Only the lines below, from the one with "s.outBuf := rfl" through the one with "s.rc := rfl", are to be written out, exactly.

Top of Input material

-- ==== Sys2Proof/Laws/State.lean ====
section
/-! SUPPORT. One lemma per field per update of the state, so that no later proof unfolds a record update. -/

namespace Sys2Proof.Laws

open Sys2Proof.Machine

/-! ## An error ends the operation -/

@[simp] theorem raise_inLen (e : OpError) (s : State) : (raise e s).inLen = s.inLen := rfl
@[simp] theorem raise_inLenHasValue (e : OpError) (s : State) : (raise e s).inLenHasValue = s.inLenHasValue := rfl
@[simp] theorem raise_gasBudget (e : OpError) (s : State) : (raise e s).gasBudget = s.gasBudget := rfl
@[simp] theorem raise_gasBudgetHasValue (e : OpError) (s : State) : (raise e s).gasBudgetHasValue = s.gasBudgetHasValue := rfl
@[simp] theorem raise_inBuf (e : OpError) (s : State) : (raise e s).inBuf = s.inBuf := rfl
@[simp] theorem raise_status (e : OpError) (s : State) : (raise e s).status = e.code := rfl
@[simp] theorem raise_gasUsed (e : OpError) (s : State) : (raise e s).gasUsed = s.gasUsed := rfl
@[simp] theorem raise_outBuf (e : OpError) (s : State) : (raise e s).outBuf = s.outBuf := rfl
@[simp] theorem raise_lLen (e : OpError) (s : State) : (raise e s).lLen = s.lLen := rfl
@[simp] theorem raise_lLenHasValue (e : OpError) (s : State) : (raise e s).lLenHasValue = s.lLenHasValue := rfl
@[simp] theorem raise_lBuf (e : OpError) (s : State) : (raise e s).lBuf = s.lBuf := rfl
@[simp] theorem raise_lGas (e : OpError) (s : State) : (raise e s).lGas = s.lGas := rfl
@[simp] theorem raise_lGasHasValue (e : OpError) (s : State) : (raise e s).lGasHasValue = s.lGasHasValue := rfl
@[simp] theorem raise_rounds (e : OpError) (s : State) : (raise e s).rounds = s.rounds := rfl
@[simp] theorem raise_h (e : OpError) (s : State) : (raise e s).h = s.h := rfl
@[simp] theorem raise_m (e : OpError) (s : State) : (raise e s).m = s.m := rfl
@[simp] theorem raise_t (e : OpError) (s : State) : (raise e s).t = s.t := rfl
@[simp] theorem raise_f (e : OpError) (s : State) : (raise e s).f = s.f := rfl
@[simp] theorem raise_v (e : OpError) (s : State) : (raise e s).v = s.v := rfl
@[simp] theorem raise_rc (e : OpError) (s : State) : (raise e s).rc = s.rc := rfl
@[simp] theorem raise_ctl (e : OpError) (s : State) : (raise e s).ctl = .done := rfl
@[simp] theorem raise_host (e : OpError) (s : State) : (raise e s).host = s.host := rfl
@[simp] theorem raise_turns (e : OpError) (s : State) : (raise e s).turns = s.turns := rfl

Bottom of Input material

◆ Written response ◆
@[simp] theorem raise_outBuf (e : OpError) (s : State) : (raise e s).outBuf = s.outBuf := rfl
@[simp] theorem raise_lLen (e : OpError) (s : State) : (raise e s).lLen = s.lLen := rfl
@[simp] theorem raise_lLenHasValue (e : OpError) (s : State) : (raise e s).lLenHasValue = s.lLenHasValue := rfl
@[simp] theorem raise_lBuf (e : OpError) (s : State) : (raise e s).lBuf = s.lBuf := rfl
@[simp] theorem raise_lGas (e : OpError) (s : State) : (raise e s).lGas = s.lGas := rfl
@[simp] theorem raise_lGasHasValue (e : OpError) (s : State) : (raise e s).lGasHasValue = s.lGasHasValue := rfl
@[simp] theorem raise_rounds (e : OpError) (s : State) : (raise e s).rounds = s.rounds := rfl
@[simp] theorem raise_h (e : OpError) (s : State) : (raise e s).h = s.h := rfl
@[simp] theorem raise_m (e : OpError) (s : State) : (raise e s).m = s.m := rfl
@[simp] theorem raise_t (e : OpError) (s : State) : (raise e s).t = s.t := rfl
@[simp] theorem raise_f (e : OpError) (s : State) : (raise e s).f = s.f := rfl
@[simp] theorem raise_v (e : OpError) (s : State) : (raise e s).v = s.v := rfl
@[simp] theorem raise_rc (e : OpError) (s : State) : (raise e s).rc = s.rc := rfl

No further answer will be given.